# EXERCISE
All of the lines below should be copied word for word.

Saved entries:
=== Begin Enclosure ===

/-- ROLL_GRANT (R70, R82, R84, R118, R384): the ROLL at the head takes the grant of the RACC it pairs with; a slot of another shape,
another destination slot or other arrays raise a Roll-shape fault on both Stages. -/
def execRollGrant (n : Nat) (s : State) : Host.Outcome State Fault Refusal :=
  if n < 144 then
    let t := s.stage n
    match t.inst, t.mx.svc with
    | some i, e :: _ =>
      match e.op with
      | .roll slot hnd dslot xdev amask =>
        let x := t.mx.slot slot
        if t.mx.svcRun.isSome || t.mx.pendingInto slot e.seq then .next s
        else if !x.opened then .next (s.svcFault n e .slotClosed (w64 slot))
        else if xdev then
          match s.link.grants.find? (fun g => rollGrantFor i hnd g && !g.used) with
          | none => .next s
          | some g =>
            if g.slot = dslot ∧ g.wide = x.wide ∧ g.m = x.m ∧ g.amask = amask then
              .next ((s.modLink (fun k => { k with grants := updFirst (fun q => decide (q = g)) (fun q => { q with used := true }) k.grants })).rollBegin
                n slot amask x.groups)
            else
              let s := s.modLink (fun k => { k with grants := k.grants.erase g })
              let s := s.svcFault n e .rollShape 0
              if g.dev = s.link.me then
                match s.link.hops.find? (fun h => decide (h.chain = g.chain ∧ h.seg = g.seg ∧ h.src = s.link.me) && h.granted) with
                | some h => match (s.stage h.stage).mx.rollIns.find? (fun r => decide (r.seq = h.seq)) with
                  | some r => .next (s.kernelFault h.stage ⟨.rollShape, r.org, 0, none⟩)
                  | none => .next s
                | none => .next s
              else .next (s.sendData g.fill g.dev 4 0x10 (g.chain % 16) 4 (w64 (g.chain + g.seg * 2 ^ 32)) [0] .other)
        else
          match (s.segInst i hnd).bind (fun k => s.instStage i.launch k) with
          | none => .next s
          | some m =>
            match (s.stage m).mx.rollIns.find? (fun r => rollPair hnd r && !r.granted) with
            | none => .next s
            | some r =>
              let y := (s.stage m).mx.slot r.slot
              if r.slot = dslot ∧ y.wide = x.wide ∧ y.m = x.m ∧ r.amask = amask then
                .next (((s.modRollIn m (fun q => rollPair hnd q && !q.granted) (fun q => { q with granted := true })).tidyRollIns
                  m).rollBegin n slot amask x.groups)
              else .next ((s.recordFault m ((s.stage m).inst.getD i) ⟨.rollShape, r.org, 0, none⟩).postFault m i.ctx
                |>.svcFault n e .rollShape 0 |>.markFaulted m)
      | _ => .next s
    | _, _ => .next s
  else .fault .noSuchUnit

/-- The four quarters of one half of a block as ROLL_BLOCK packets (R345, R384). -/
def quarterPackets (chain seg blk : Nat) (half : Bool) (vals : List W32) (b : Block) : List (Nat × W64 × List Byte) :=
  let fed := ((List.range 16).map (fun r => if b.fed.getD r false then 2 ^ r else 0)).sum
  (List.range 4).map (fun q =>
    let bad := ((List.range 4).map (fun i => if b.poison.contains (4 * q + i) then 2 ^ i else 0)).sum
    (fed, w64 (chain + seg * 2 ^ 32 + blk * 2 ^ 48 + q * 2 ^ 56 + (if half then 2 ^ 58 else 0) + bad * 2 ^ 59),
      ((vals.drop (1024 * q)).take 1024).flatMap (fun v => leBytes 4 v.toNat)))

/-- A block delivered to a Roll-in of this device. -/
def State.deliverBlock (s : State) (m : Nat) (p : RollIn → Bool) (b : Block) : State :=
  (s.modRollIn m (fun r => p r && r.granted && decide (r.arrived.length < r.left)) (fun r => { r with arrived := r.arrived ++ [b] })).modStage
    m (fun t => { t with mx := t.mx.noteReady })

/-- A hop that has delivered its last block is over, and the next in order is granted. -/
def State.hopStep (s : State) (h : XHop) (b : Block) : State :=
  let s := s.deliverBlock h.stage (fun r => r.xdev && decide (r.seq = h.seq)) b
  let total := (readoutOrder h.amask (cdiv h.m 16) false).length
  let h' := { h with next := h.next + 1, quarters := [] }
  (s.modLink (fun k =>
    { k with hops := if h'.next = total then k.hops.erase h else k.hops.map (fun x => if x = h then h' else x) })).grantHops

=== End Enclosure ===

# RESPONSE
/-- ROLL_GRANT (R70, R82, R84, R118, R384): the ROLL at the head takes the grant of the RACC it pairs with; a slot of another shape,
another destination slot or other arrays raise a Roll-shape fault on both Stages. -/
def execRollGrant (n : Nat) (s : State) : Host.Outcome State Fault Refusal :=
  if n < 144 then
    let t := s.stage n
    match t.inst, t.mx.svc with
    | some i, e :: _ =>
      match e.op with
      | .roll slot hnd dslot xdev amask =>
        let x := t.mx.slot slot
        if t.mx.svcRun.isSome || t.mx.pendingInto slot e.seq then .next s
        else if !x.opened then .next (s.svcFault n e .slotClosed (w64 slot))
        else if xdev then
          match s.link.grants.find? (fun g => rollGrantFor i hnd g && !g.used) with
          | none => .next s
          | some g =>
            if g.slot = dslot ∧ g.wide = x.wide ∧ g.m = x.m ∧ g.amask = amask then
              .next ((s.modLink (fun k => { k with grants := updFirst (fun q => decide (q = g)) (fun q => { q with used := true }) k.grants })).rollBegin
                n slot amask x.groups)
            else
              let s := s.modLink (fun k => { k with grants := k.grants.erase g })
              let s := s.svcFault n e .rollShape 0
              if g.dev = s.link.me then
                match s.link.hops.find? (fun h => decide (h.chain = g.chain ∧ h.seg = g.seg ∧ h.src = s.link.me) && h.granted) with
                | some h => match (s.stage h.stage).mx.rollIns.find? (fun r => decide (r.seq = h.seq)) with
                  | some r => .next (s.kernelFault h.stage ⟨.rollShape, r.org, 0, none⟩)
                  | none => .next s
                | none => .next s
              else .next (s.sendData g.fill g.dev 4 0x10 (g.chain % 16) 4 (w64 (g.chain + g.seg * 2 ^ 32)) [0] .other)
        else
          match (s.segInst i hnd).bind (fun k => s.instStage i.launch k) with
          | none => .next s
          | some m =>
            match (s.stage m).mx.rollIns.find? (fun r => rollPair hnd r && !r.granted) with
            | none => .next s
            | some r =>
              let y := (s.stage m).mx.slot r.slot
              if r.slot = dslot ∧ y.wide = x.wide ∧ y.m = x.m ∧ r.amask = amask then
                .next (((s.modRollIn m (fun q => rollPair hnd q && !q.granted) (fun q => { q with granted := true })).tidyRollIns
                  m).rollBegin n slot amask x.groups)
              else .next ((s.recordFault m ((s.stage m).inst.getD i) ⟨.rollShape, r.org, 0, none⟩).postFault m i.ctx
                |>.svcFault n e .rollShape 0 |>.markFaulted m)
      | _ => .next s
    | _, _ => .next s
  else .fault .noSuchUnit

/-- The four quarters of one half of a block as ROLL_BLOCK packets (R345, R384). -/
def quarterPackets (chain seg blk : Nat) (half : Bool) (vals : List W32) (b : Block) : List (Nat × W64 × List Byte) :=
  let fed := ((List.range 16).map (fun r => if b.fed.getD r false then 2 ^ r else 0)).sum
  (List.range 4).map (fun q =>
    let bad := ((List.range 4).map (fun i => if b.poison.contains (4 * q + i) then 2 ^ i else 0)).sum
    (fed, w64 (chain + seg * 2 ^ 32 + blk * 2 ^ 48 + q * 2 ^ 56 + (if half then 2 ^ 58 else 0) + bad * 2 ^ 59),
      ((vals.drop (1024 * q)).take 1024).flatMap (fun v => leBytes 4 v.toNat)))

/-- A block delivered to a Roll-in of this device. -/
def State.deliverBlock (s : State) (m : Nat) (p : RollIn → Bool) (b : Block) : State :=
  (s.modRollIn m (fun r => p r && r.granted && decide (r.arrived.length < r.left)) (fun r => { r with arrived := r.arrived ++ [b] })).modStage
    m (fun t => { t with mx := t.mx.noteReady })

/-- A hop that has delivered its last block is over, and the next in order is granted. -/
def State.hopStep (s : State) (h : XHop) (b : Block) : State :=
  let s := s.deliverBlock h.stage (fun r => r.xdev && decide (r.seq = h.seq)) b
  let total := (readoutOrder h.amask (cdiv h.m 16) false).length
  let h' := { h with next := h.next + 1, quarters := [] }
  (s.modLink (fun k =>
    { k with hops := if h'.next = total then k.hops.erase h else k.hops.map (fun x => if x = h then h' else x) })).grantHops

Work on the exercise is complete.